Néanmoins, le choix entre les 2 examens (ponctions échoguidées ou microbiopsies échoguidées) est fonction des habitudes et de l'habileté technique de chacun, ainsi que du type de réponse (cytologie ou histologie) qu'attend le clinicien. Enfin, les indications de microbiopsie échoguidée ont encore progressé avec l'essor du ganglion sentinelle et la nécessité de diagnostic d'infiltration des lésions malignes. Par contre, sous mammographie, ces indications sont plus limitées.

Limites

Les limites des microbiopsies sont rares : exceptionnellement en présence de lésions très fibreuses et très dures, y compris en cas de lésions malignes (carcinome lobulaire infiltrant), la pénétration de l'aiguille peut être très difficile. Dans ces cas, les biopsies en bordure de lésion peuvent être informatives. De même, comme tout prélèvement guidé, certaines lésions très mobiles ou de petite taille (< 4 mm) peuvent être difficiles à explorer, surtout en l'absence de contraste suffisant. Un contrôle de la position de l'aiguille dans la lésion dans les 2 plans de l'espace limite ce risque. L'exploration des ganglions axillaires est une indication limite, la cytoponction représentant une alternative fiable et techniquement moins risquée. En plus des risques de faux négatifs en cas de prélèvement hors de la cible, les autres causes de faux négatifs sont liées au type histologique de la lésion (fibreuse) et à leur complexité histologique. Dans ces cas, une analyse histologique sur pièce plus importante est indispensable (chirurgie ou Mammotome®).

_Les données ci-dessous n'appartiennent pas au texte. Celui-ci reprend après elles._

/-- One destination word a copy writes: its space and byte address, and for each byte of it that is written
(number of the byte, source space, source byte address). Spaces: 0 local (core x 2^22 + local address),
1 global under registration, 2 a fabric window, 3 global without registration. -/
structure Move where
  dstSp : Nat
  dst   : Nat
  srcs  : List (Nat × Nat × Nat)
  deriving DecidableEq, Repr, Inhabited

/-- An accepted copy or fabric transfer (R269 to R282). -/
structure Copy where
  mode   : CopyMode := .ready
  core   : Nat := 0
  block  : Nat := 0
  store  : Bool := false
  moves  : List Move := []
  comp   : Word := 0
  /-- release tick, and whether it has been released (R279) -/
  tick   : DWord := 0
  released : Bool := false
  timed  : Bool := false
  port   : Option Nat := .none
  /-- first destination address, and whether it is virtual -/
  first  : Nat := 0
  virt   : Bool := false
  /-- an error-log record has been written (R277) -/
  bad    : Bool := false
  /-- a timed transfer has the port (R281) -/
  sending : Bool := false
  deriving DecidableEq, Repr, Inhabited

/-- Where a collective stands (R288, R289). -/
inductive CollMode where
  | running
  | held (since : Nat)
  | ending (status : Nat)
  deriving DecidableEq, Repr, Inhabited

/-- An open collective (R286 to R289). Buffers are lists of words as (space, byte address), with the offset of
the first element in the first word; `members` are the members' nodes in rank order. -/
structure Coll where
  mode   : CollMode := .running
  core   : Nat := 0
  block  : Nat := 0
  desc   : Nat := 0
  comp   : Word := 0
  op     : Nat := 0
  rop    : Nat := 0
  type   : Nat := 0
  chunk  : Nat := 12
  srcs   : List (Nat × Nat) := []
  srcOff : Nat := 0
  dsts   : List (Nat × Nat) := []
  dstOff : Nat := 0
  count  : Nat := 0
  rank   : Nat := 0
  members : List Nat := []
  /-- elements of the destination written so far -/
  done   : Nat := 0
  chunkStart : Nat := 0
  iodie  : Nat := 0
  seq    : Nat := 0
  /-- the peers have been matched with it -/
  matched : Bool := false
  /-- this package stopped while it was open -/
  stoppedHere : Bool := false
  /-- members whose packages are stopped, and whether this package is one of them (R289) -/
  stops  : Nat := 0
  own    : Bool := false
  /-- the port that carries it, and the bursts that the port has granted its chunk (R280, R281) -/
  port   : Nat := 0
  bursts : Nat := 0
  bad    : Bool := false
  deriving DecidableEq, Repr, Inhabited

/-- A message that leaves the package by a Quayline port: kinds 0 to 6 are requests through a window
(State.sendOut), kinds from 16 on answers to requests of other nodes. -/
structure OutMsg where
  node : Nat
  kind : Nat
  addr : Nat
  data : DWord
  tag  : Nat
  /-- what a compare-and-swap compares with, or 1 for data that are poisoned -/
  cmp  : DWord := 0
  deriving DecidableEq, Repr, Inhabited

/-! ## Rays (R318 to R336) -/

/-- A real number base + root or base - root, root the square root of an exact number not below zero. -/
structure Surd where
  base  : Exact
  rad   : Exact := ⟨false, 0, 1, 0⟩
  minus : Bool := false
  deriving DecidableEq, Repr, Inhabited

/-- A hit of a ray (R322): its exact parameter decides the order, the words are the rounded values; `leaf` is
the leaf record in which the primitive was found. -/
structure Hit where
  t     : Surd
  prim  : Nat
  tWord : Word
  u     : Word
  v     : Word
  front : Bool
  kind  : Nat
  opaque_ : Bool
  leaf  : Nat := 0
  deriving DecidableEq, Repr, Inhabited

/-- Where a ray stands (R329 to R334). -/
inductive RayMode where
  /-- issued, not started (R330) -/
  | waiting
  /-- VERSION read and the sounding table looked up -/
  | started
  /-- a candidate is in the slot -/
  | candidate
  /-- a final status is in the slot -/
  | final
  deriving DecidableEq, Repr, Inhabited

/-- A ray in a slot of a lane: `warp` names the block's warp and not its berth, so that it survives a
switch (R329). `rootWords` is the root record as read at its start (R330), `key` its sounding key, `handed`
says that an RRES has been handed the current candidate. -/
structure Ray where
  mode    : RayMode
  core    : Nat
  block   : Nat
  warp    : Nat
  lane    : Nat
  slot    : Nat
  root    : DWord
  flags   : Word
  data    : List Word
  ctx     : Nat := 0
  priv    : Bool := false
  rootWords : List Word := []
  key     : Nat := 0
  /-- leaf record predicted by the sounding table (R327) -/
  leaf    : Option Nat := .none
  status  : Nat := 0
  cands   : List Hit := []
  closest : Option Hit := .none
  result  : Option Hit := .none
  count   : Nat := 0
  handed  : Bool := false
  deriving DecidableEq, Repr, Inhabited

/-- An entry of a sounding table (R325). -/
structure Sounding where
  valid   : Bool := false
  tag     : Nat := 0
  hid     : Nat := 0
  version : Word := 0
  leaf    : Nat := 0
  deriving DecidableEq, Repr, Inhabited

/-! ## Translation, homes and the edges -/

/-- A cached translation (R314): context, first address and size of its page, and the leaf entry. -/
structure Cached where
  ctx  : Nat
  base : Nat
  size : Nat
  leaf : DWord
  deriving DecidableEq, Repr, Inhabited

/-- A translation by which a pinned page has been accessed (R169): its context and virtual base, and whether the
invalidation that runs has removed it (R316). -/
structure PinUser where
  ctx  : Nat
  virt : Nat
  gone : Bool := false
  deriving DecidableEq, Repr, Inhabited

/-- A pinned page (R169): its physical base and size, the unit that keeps it, 1 + slice or 1024 + core, and the
translations by which it has been accessed. -/
structure Pin where
  base  : Nat
  size  : Nat
  unit  : Nat
  users : List PinUser
  deriving DecidableEq, Repr, Inhabited

/-- The flip of a page's bias that runs (R176, R177), with the tick up to which the host may acknowledge one to
device bias. -/
structure Flip where
  toHost : Bool
  base   : Nat
  size   : Nat
  limit  : DWord
  deriving DecidableEq, Repr, Inhabited

/-- The security processor's mailbox (R396, R397). -/
structure Mailbox where
  status  : Nat := 0
  /-- the command that runs: 1 attest, 2 unlock, 0 none -/
  command : Nat := 0
  input   : Table Word := []
  output  : Table Word := []
  /-- the nonce of the latest report has been used by a token, or there is none -/
  used    : Bool := true
  failed  : Nat := 0
  unlocked : Bool := false
  /-- digests of accepted headers since reset, the boot image's apart (R395) -/
  measured : List Nat := []
  /-- only RECOVERY images are accepted, and none has been yet (R395, R398) -/
  recovery : Bool := false
  deriving DecidableEq, Repr, Inhabited

/-- The servo of the tick (R349, R350, R393). -/
structure Servo where
  /-- a forward step has been asked for -/
  step    : Bool := false
  /-- good measurements in a row, 8 at the most -/
  good    : Nat := 0
  /-- tick of the last added count -/
  lastAdd : DWord := 0
  /-- the offset that is still to be driven to 0 -/
  left    : Int := 0
  /-- the last event message: port, kind and its time stamp (R393) -/
  stamp   : Nat × Nat × DWord := (0, 0, 0)
  deriving DecidableEq, Repr, Inhabited

/-- Throttling (R402). -/
structure Power where
  step    : Nat := 0
  /-- tick at which step 1 was entered, and since when the cause of the step has been absent (1 + tick) -/
  since   : DWord := 0
  absent  : DWord := 0
  deriving DecidableEq, Repr, Inhabited

/-- A lock of a line held for another node's atomic assist (R284). -/
structure LineLock where
  node  : Nat
  line  : Nat
  since : DWord
  deriving DecidableEq, Repr, Inhabited

/-- A select of a performance counter that has not taken effect (R353). -/
structure Select where
  counter : Nat
  event   : Nat
  tick    : DWord
  deriving DecidableEq, Repr, Inhabited
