/-- A Reg is granted in the slot the agent has, or in a free one; that of a fifth agent stalls, and the oldest
slot's owner is recalled (R209). -/
def slotReg (pw b : Nat) (want : Bool) (order : Nat) (s : State) : State :=
  let n := pw / 32
  let v := s.line n
  match v.slotOf b, v.freeSlot with
  | some i, _ => grantReg pw b want order i s
  | none, some i => grantReg pw b want order i s
  | none, none =>
    let i := v.oldest
    let o := match lget .none v.slots i with | some sl => sl.agent | none => 0
    ((s.setLine n { v with pulling := some i, stalled := .reg pw b want order :: v.stalled }).startTimer (n * 32) o 3 0).toOwner
      o (.recall n o)

/-- Reg(A) of the owner itself: an Ack. The value is gone if A wants data: it has dropped the word and its Drop is
still under way (R216). Reading: log entry 54, DEDUCED. -/
def ownReg (pw b : Nat) (want : Bool) (s : State) : State :=
  let v := s.line (pw / 32)
  let s := s.send (.ack pw b v.clock.toNat)
  if want then s.send (.fillData pw b 3 false v.clock.toNat true regSource) else s

/-- Whether a flip to host bias refuses registrations of a word (R177). -/
def State.flipping (s : State) (pw : Nat) : Bool :=
  match s.flip with
  | some f => f.toHost && decide (f.base ≤ 4 * pw ∧ 4 * pw < f.base + f.size)
  | none => false

/-- A word that some access of a core still awaits is asked for again. -/
def State.askAgain (s : State) (core pw : Nat) : State :=
  if s.txns.any (fun e => e.2.warp / 128 = core && e.2.words.any (fun x => x.word = pw && !x.ready)) then
    s.send (.read pw (s.reader core))
  else s

/-- A Reg that stalled while its page was turned to host bias proceeds as a host-bias access (R177): a near cache's
store reaches the home's copy, and an engine's word goes home as its Wb. -/
def hostReg (pw b : Nat) (want : Bool) (s : State) : State :=
  if agentKind b = 0 then
    let c := coreOfAgent b
    let w := s.near_ c pw
    let mask := if want then w.bytes else 15
    let s := s.homePut pw (mergeBytes mask (s.homeCopy pw) w.value) ((want && nmem s.memPoison pw) || (!want && w.poison))
    (s.setNear c pw { w.drop with reqPend := false, claim := 0 }).askAgain c pw
  else
    let e := s.engine b pw
    if e.used then
      let e := { e with host := true }
      let e' := if e.written then { e with acked := true, sent := true } else
        { e with acked := true, filled := true, value := s.homeCopy pw, poison := nmem s.memPoison pw }
      let s := s.setEngine b pw e'
      if e.written then s.send (.wb pw b e.value e.poison) else s
    else s

/-- The word is registered to another block of the ordered launch a Reg comes from (R224): 0 no such block, 1 a lower
one that has still to retire, 2 a higher one, 3 a lower one that has retired and whose value is not at the home. -/
def orderOfReg (s : State) (pw order : Nat) : Nat :=
  match (s.line (pw / 32)).orderAt (pw % 32), order with
  | some (l, i), o + 1 =>
    let b := s.block o
    if l ≠ b.launch || i = b.index then 0
    else if b.index < i then 2
    else if s.lowerRetired l (i + 1) then 3 else 1
  | _, _ => 0

/-- The clock that an Ack carries when the Reg is refused (R224). -/
def refusedClock : Nat := 2 ^ 17

/-- Reg(B) at the home (R209, R211, R224); one of a fenced agent is dropped (R15). -/
def serveReg (pw b : Nat) (want : Bool) (order : Nat) (s : State) : State :=
  let v := s.line (pw / 32)
  if nmem s.fenced b then s
  else if nmem s.hostBias (pw / 2 ^ 14) then hostReg pw b want s
  else
    match v.owner (pw % 32) with
    | .agent a =>
      if a = b then ownReg pw b want s
      else
        match orderOfReg s pw order with
        | 1 => s.sendFirst (.reg pw b want order)
        | 2 => s.send (.ack pw b refusedClock)
        | 3 => ((s.startTimer pw a 4 0).toOwner a (.xfer pw a homeSource true 0)).sendFirst (.reg pw b want order)
        | _ => slotReg pw b want order s
    | own =>
      if own = .lost && want then s.send (.fillData pw b 4 false v.clock.toNat true regSource)
      else slotReg pw b want order s

/-- Reg(B): it stalls while the page is turned to host bias (R177) or an atomic awaits the word. -/
def homeReg (pw b : Nat) (want : Bool) (order : Nat) (s : State) : State :=
  if s.flipping pw || s.comingHome pw then s.sendFirst (.reg pw b want order)
  else atHome (pw / 32) (.reg pw b want order) (serveReg pw b want order) s

/-- A recall stops its timer once every word of the slot has been answered, deferred ones too (R215, R222), and is
over when the slot is free: the first request that waits arrives again (R209). -/
def endRecall (n : Nat) (s : State) : State :=
  let v := s.line n
  match v.pulling with
  | none => s
  | some i =>
    let owner := match lget .none v.slots i with | some sl => sl.agent | none => 0
    let answered := (upTo 32).all (fun j => (lget 0 v.codes j).toNat ≠ 4 + i || v.late.any (fun o => o.1 = j))
    let s := if answered then s.stopTimer (n * 32) owner 3 0 else s
    if v.uses i then s else nextStalled n (s.setLine n { v.freeUnused with pulling := .none })

/-- A word is unowned again. -/
def Line.leave (v : Line) (j : Nat) : Line :=
  { (v.setCode j 0).freeUnused with orders := v.orders.filter (fun o => o.1 ≠ j), late := v.late.filter (fun o => o.1 ≠ j) }

/-- A write-back reaches the home's copy and is acknowledged (R211). -/
def takeWb (pw a : Nat) (value : Word) (bad : Bool) (s : State) : State :=
  let n := pw / 32
  endRecall n (((s.setLine n ((s.line n).leave (pw % 32))).homePut pw value bad).send (.wbAck pw a))

/-- The owner's Wb has come: the timers of requests that it answers stop (R215), and what the home itself had
asked for is no longer awaited. -/
def State.wbStops (s : State) (pw a : Nat) : State :=
  { s with timers := s.timers.filter (fun e => !(e.2.word = pw && e.2.owner = a && e.2.kind ≠ 3))
           agenda := s.agenda.filter (fun e => !homeBound pw a e)
           heldMsgs := s.heldMsgs.filter (fun m => !homeBound pw a m.2.1) }
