-- ==== Sys2Proof/Machine/Sysregs.lean ====
section
/-! DEFINITION. System registers (R386 and the rules that assign them): which numbers there are, what a read
gives and what a write does, SYSRD and SYSWR, and the writes that are events of their own. -/

namespace Sys2Proof.Machine

/-! ## Numbers and fields -/

/-- Whether a chapter assigns a number. -/
def assigned (n : Nat) : Bool :=
  decide (0x100 ≤ n ∧ n ≤ 0x104) || decide (0x110 ≤ n ∧ n ≤ 0x13B) || decide (0x140 ≤ n ∧ n ≤ 0x141) ||
  decide (0x150 ≤ n ∧ n ≤ 0x153) || decide (0x160 ≤ n ∧ n ≤ 0x162) || decide (0x168 ≤ n ∧ n ≤ 0x169) ||
  n = 0x170 || decide (0x178 ≤ n ∧ n ≤ 0x17F) || decide (0x188 ≤ n ∧ n ≤ 0x189) ||
  decide (0x190 ≤ n ∧ n ≤ 0x191) || decide (0x198 ≤ n ∧ n ≤ 0x199) || decide (0x1A0 ≤ n ∧ n ≤ 0x1A1) ||
  decide (0x1A8 ≤ n ∧ n ≤ 0x1A9) || decide (0x1B0 ≤ n ∧ n ≤ 0x1B9) || decide (0x1C0 ≤ n ∧ n ≤ 0x1CB) ||
  decide (0x1D0 ≤ n ∧ n ≤ 0x1D1) || decide (0x1E0 ≤ n ∧ n ≤ 0x1FF) || decide (0x200 ≤ n ∧ n ≤ 0x211) ||
  decide (0x218 ≤ n ∧ n ≤ 0x219)

/-- Numbers that all code may read (R386). -/
def openNumber (n : Nat) : Bool := decide (0x100 ≤ n ∧ n ≤ 0x147)

/-- A mask of bits lo to lo + n - 1. -/
def bitsMask (lo n : Nat) : Nat := (2 ^ n - 1) * 2 ^ lo

/-- RW fields of the registers whose writes only set them. Reading: log entry 62, DEDUCED. -/
def plainMask (n : Nat) : Nat :=
  if n = 0x168 then bitsMask 12 45
  else if n = 0x169 then bitsMask 0 32
  else if 0x1B0 ≤ n && n ≤ 0x1B7 then 2 ^ 63 + bitsMask 2 55
  else if n = 0x1B8 then bitsMask 0 32
  else if n = 0x1B9 then bitsMask 16 41
  else if 0x1C0 ≤ n && n ≤ 0x1C3 then bitsMask 0 64
  else if 0x1C4 ≤ n && n ≤ 0x1C7 then 2 ^ 63 + bitsMask 57 4 + bitsMask 2 55
  else if n = 0x1C8 then bitsMask 0 9
  else if n = 0x1D1 then bitsMask 0 64
  else if 0x1E0 ≤ n && n ≤ 0x1EF then bitsMask 61 3 + bitsMask 46 10 + bitsMask 0 16
  else if 0x1F0 ≤ n && n ≤ 0x1FF then bitsMask 61 3 + bitsMask 0 16
  else 0

/-- The bits of a mask taken from a new value, the others kept. -/
def mergeMask (m : Nat) (old new : DWord) : DWord :=
  let k := BitVec.ofNat 64 m
  (old &&& ~~~k) ||| (new &&& k)

/-! ## Reads -/

/-- A read by a core (R386); OWNID, OWNTK and XLSTAT are the core's (R217, R317). -/
def sysRead (s : State) (core n : Nat) : DWord :=
  if n = 0x161 then (s.core core).ownid
  else if n = 0x162 then (s.core core).owntk
  else if n = 0x189 then (s.core core).xlstat
  else s.sysreg n

/-! ## Writes with effects of their own -/

/-- MTKCFG (R156). -/
def writeMtkcfg (die : Nat) (v : DWord) (s : State) : State :=
  let preset := bitsOf v 4 2
  let t := bitsOf v 0 4
  let t := match preset with | 0 => t | 1 => 3 | 2 => 6 | _ => 8
  if t = 0 || 8 < t then s else s.setSysreg (0x150 + die % 4) (BitVec.ofNat 64 (preset * 16 + t))

/-- Registry lines of a page with a registered word, and their owners' slots. -/
def pageSlots (s : State) (base size : Nat) : List (Nat × Nat) :=
  (s.registry.filter (fun e => decide (base ≤ 128 * e.1 ∧ 128 * e.1 < base + size))).flatMap (fun e =>
    e.2.slots.filterMap (fun sl => match sl with
      | some sl => some (e.1, sl.agent)
      | none => none))

/-- Every registration of a page is recalled (R177). -/
def recallPage (base size : Nat) (s : State) : State :=
  (pageSlots s base size).foldl (fun s (n, a) =>
    if agentKind a = 0 then (s.startTimer (n * 32) a 3 0).send (.recall n a) else s) s
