/-- Versions that are no longer live give up the plates that no live version uses (R250): the bitmap's bits are
cleared by a job of the unit. Reading: log entry 57, DEDUCED. -/
def sweepHandle (cl h : Nat) (s : State) : State :=
  let c := s.cluster cl
  let b := s.bound cl h
  let opened := openVersions c h
  let keep := match b.live with
    | [] => []
    | v :: vs => v :: vs.filter (fun x => opened.contains x.number)
  if keep.length = b.live.length then s
  else
    let coming := (c.develops.filter (fun d => d.handle = h && d.started)).flatMap (fun d =>
      match d.version with | some v => v.uses | none => [])
    let held := keep.flatMap Version.uses ++ coming
    let free := ((b.live.flatMap Version.uses).filter (fun j => !held.contains j)).dedup
    let swept := fun (s : State) => s.modBound cl h (fun b => { b with live := keep })
    match unitWords (unitCore cl) b.ctx true needBoth (markWords b false free) s with
    | .wait => s
    | .bad va => logUnit cl 6 va (swept s)
    | .ok (ws, s) => startJob cl ⟨s.fresh, h, .none, ws⟩ (swept { s with fresh := s.fresh + 1 })

/-- Every handle of a cluster; jobs that are over are forgotten. -/
def sweepCluster (cl : Nat) (s : State) : State :=
  let s := (s.cluster cl).bound.foldl (fun s e => sweepHandle cl e.1 s) s
  if (s.cluster cl).jobs.isEmpty then s
  else s.modCluster cl (fun c => { c with jobs := c.jobs.filter (fun j => !jobOver s j) })

/-! ## Bindings (R245, R256) -/

/-- What the checks of R256 come to: a wait for a word, a fault, a binding of the cluster's unit, or an unbound
descriptor with its word 0 and its pool. -/
inductive Named where
  | wait
  | fail (t : Trap)
  | bound (h : Nat)
  | free (w0 : Word) (pool : DWord) (p : Phys)

/-- The permission fault with the manifest qualifier. -/
def manifestTrap (s : State) (cx : Ctx) (a : Nat) : Trap := s.trapOf cx .permission 3 cx.act (BitVec.ofNat 64 a)

/-- A word that an instruction's unit reads at issue, at a physical address: wait, fault (R216, R375), or value. -/
def issueRead (s : State) (cx : Ctx) (va pa : Nat) : Fetched Word ⊕ Trap :=
  if !s.quiet (pa / 4) then .inl .wait
  else
    match s.latest (pa / 4) with
    | some (w, false) => .inl (.ok w)
    | some (_, true) => .inr (s.trapOf cx .poison 1 cx.act (BitVec.ofNat 64 va))
    | none =>
      let log := tget (0, 0) s.lostLog (pa / 4)
      .inr { s.trapOf cx .ownerLost 0 cx.act (BitVec.ofNat 64 va) with
        own := BitVec.ofNat 64 (4 * 2 ^ 32 + bitsOf log.1 0 16), ownTick := log.2 }

/-- A handle that no binding of a unit uses. -/
def freeHandles (c : Cluster) : List Nat := (upTo 64).filter (fun h => !(tget {} c.bound h).used)

/-- R256, in its order. Reading: log entry 57, DEDUCED. -/
def nameDesc (cx : Ctx) (s : State) : Named :=
  let va := s.opA cx 0
  let cl := clusterOfCore cx.core
  if va % 32 ≠ 0 then .fail (s.trapOf cx .permission 1 cx.act (BitVec.ofNat 64 va))
  else
    match translate s cx.core (s.blockOf cx).ctx cx.handler needBoth va with
    | .error m => .fail (pageTrap s cx m va)
    | .ok p =>
      match tfind s.bindings (p.pa / 32) with
      | some b => if b.cluster = cl then .bound b.handle else .fail (manifestTrap s cx va)
      | none =>
        if regionOf p.pa = .fabric then .fail (manifestTrap s cx va)
        else
          match issueRead s cx va p.pa, issueRead s cx (va + 24) (p.pa + 24), issueRead s cx (va + 28) (p.pa + 28) with
          | .inr t, _, _ => .fail t
          | _, .inr t, _ => .fail t
          | _, _, .inr t => .fail t
          | .inl (.ok w0), .inl (.ok w6), .inl (.ok w7) =>
            if !widthsOk w0 || w6.toNat % 2 ^ 16 = 0 || (freeHandles (s.cluster cl)).isEmpty then
              .fail (manifestTrap s cx va)
            else .free w0 (dwordOf w6 w7) p
          | _, _, _ => .wait

/-- A descriptor is bound (R245): the record at its home with word 5, in one step, and then the bitmap's own plates are
marked by a job of the unit; none while a translation is awaited. Reading: log entry 57, DEDUCED. -/
def bindDesc (cx : Ctx) (w0 : Word) (pool : DWord) (p : Phys) (s : State) : Option (Nat × State) :=
  let cl := clusterOfCore cx.core
  let hs := freeHandles (s.cluster cl)
  let (i, s) := s.pick hs.length
  let h := lget 0 hs i
  let b : Bound :=
    { used := true, desc := p.pa, va := s.opA cx 0, ctx := (s.blockOf cx).ctx, word0 := w0, pool := pool
      live := [⟨0, 0, 0, 0, [], []⟩] }
  let s := { s with bindings := tput s.bindings (p.pa / 32) ⟨cl, h⟩ }
  let s := storeThrough (manifestOf cl) { p with pa := p.pa + 20 }
    (BitVec.ofNat 32 (2 ^ 31 + cl / 8 * 2 ^ 11 + cl % 8 * 2 ^ 8 + h)) false s
  let s := s.modCluster cl (fun c => { c with bound := tput c.bound h b })
  match unitWords (unitCore cl) b.ctx cx.handler needBoth (markWords b true (upTo (2 * b.poolSize))) s with
  | .wait => none
  | .bad va => some (h, logUnit cl 6 va s)
  | .ok (ws, s) => some (h, startJob cl ⟨s.fresh, h, some cx.core, ws⟩ { s with fresh := s.fresh + 1 })

/-- A manifest instruction: R256, then the instruction's own checks, then its binding and its effect (R61).
`own` sees word 0 of the descriptor. -/
def withDesc (own : Word → Ctx → State → Option Trap) (act : Nat → Ctx → State → State) (cx : Ctx) (s : State) : State :=
  match nameDesc cx s with
  | .wait => s
  | .fail t => s.raise cx.wk t
  | .bound h =>
    match own (s.bound (clusterOfCore cx.core) h).word0 cx s with
    | some t => s.raise cx.wk t
    | none => act h cx s
  | .free w0 pool p =>
    match own w0 cx s with
    | some t => s.raise cx.wk t
    | none =>
      match bindDesc cx w0 pool p s with
      | none => s
      | some (h, t) => act h cx t

/-! ## MINS and MREM (R248, R257) -/

/-- Fields B and C of MINS and MREM where their widths are 0 are not read. -/
def landShape (w0 : Word) (sh : Shape) : Shape :=
  { sh with b := if widthQ w0 = 0 then .zero else sh.b, c := if widthP w0 = 0 then .zero else sh.c }

/-- The elements of the active lanes, in order. -/
def landed (h : Nat) (remove : Bool) (w0 : Word) (cx : Ctx) (s : State) : List Landed :=
  (lanesOf cx.act).map (fun l =>
    ⟨h, remove, s.opD cx l % 2 ^ widthK w0, if widthQ w0 = 0 then 0 else s.opB cx l % 2 ^ widthQ w0,
      if widthP w0 = 0 then 0 else s.opC cx l % 2 ^ widthP w0⟩)

/-- The landing queue has room for every active lane (R257). -/
def landingRoom (s : State) (cx : Ctx) : Bool :=
  decide ((s.cluster (clusterOfCore cx.core)).landing.length + (lanesOf cx.act).length ≤ 4096)

/-- MINS and MREM with their fields `sh`: B and C count as operands where the widths say so. -/
def landGroup (remove : Bool) (sh : Shape) (cx : Ctx) (s : State) : State :=
  let cl := clusterOfCore cx.core
  if !landingRoom s cx then s
  else
    withDesc
      (fun w0 cx s => firstFault { cx with sh := landShape w0 sh } s [emptyFault false, poisonFault false])
      (fun h cx s =>
        let xs := landed h remove (s.bound cl h).word0 { cx with sh := sh } s
        (s.modCluster cl (fun c => { c with landing := c.landing ++ xs })).advance cx) cx s

/-- MINS and MREM. -/
def landIssue (i : Instr) (remove : Bool) (s : State) : State :=
  match i.info with
  | none => s
  | some f =>
    issueWith f.x { f.shape with b := .zero, c := .zero } false false
      [fun cx s => decodeFault false false { cx with sh := f.shape } s] []
      (landGroup remove f.shape) s

def execMins (x : Long) (s : State) : Out := .next (landIssue (.mins x) false s)
def execMrem (x : Long) (s : State) : Out := .next (landIssue (.mrem x) true s)

/-! ## MDEV and MCNT (R251, R258, R259) -/

/-- Entries of a handle in a landing queue. -/
def landedOf (c : Cluster) (h : Nat) : List Landed := c.landing.filter (fun e => e.handle = h)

Existe-t-il une place pour les microbiopsies des anomalies mammographiques ?

La question se pose essentiellement pour les microcalcifications Fig. 4. Comme nous le verrons par la suite, les macrobiopsies avec aspiration représentent un examen certes plus cher, mais plus fiable et plus informatif que les microbiopsies sous stéréotaxie. Dans une série réalisée dans notre groupe, nous avons exploré 443 foyers de microcalcifications avec 139 patientes opérées. Les résultats sont Se (sensibilité) 87 %, Sp (spécificité) 95 %, VPP 98 %, VPN (valeur prédictive négative) 91 %, avec une surveillance de 12 à 48 mois. Malgré cette sélection rigoureuse des indications, nous avons rencontré comme principale limite à cette technique une VPN de 91 %, résultats insuffisants pour stopper les investigations en cas de lésions bénignes en histologie.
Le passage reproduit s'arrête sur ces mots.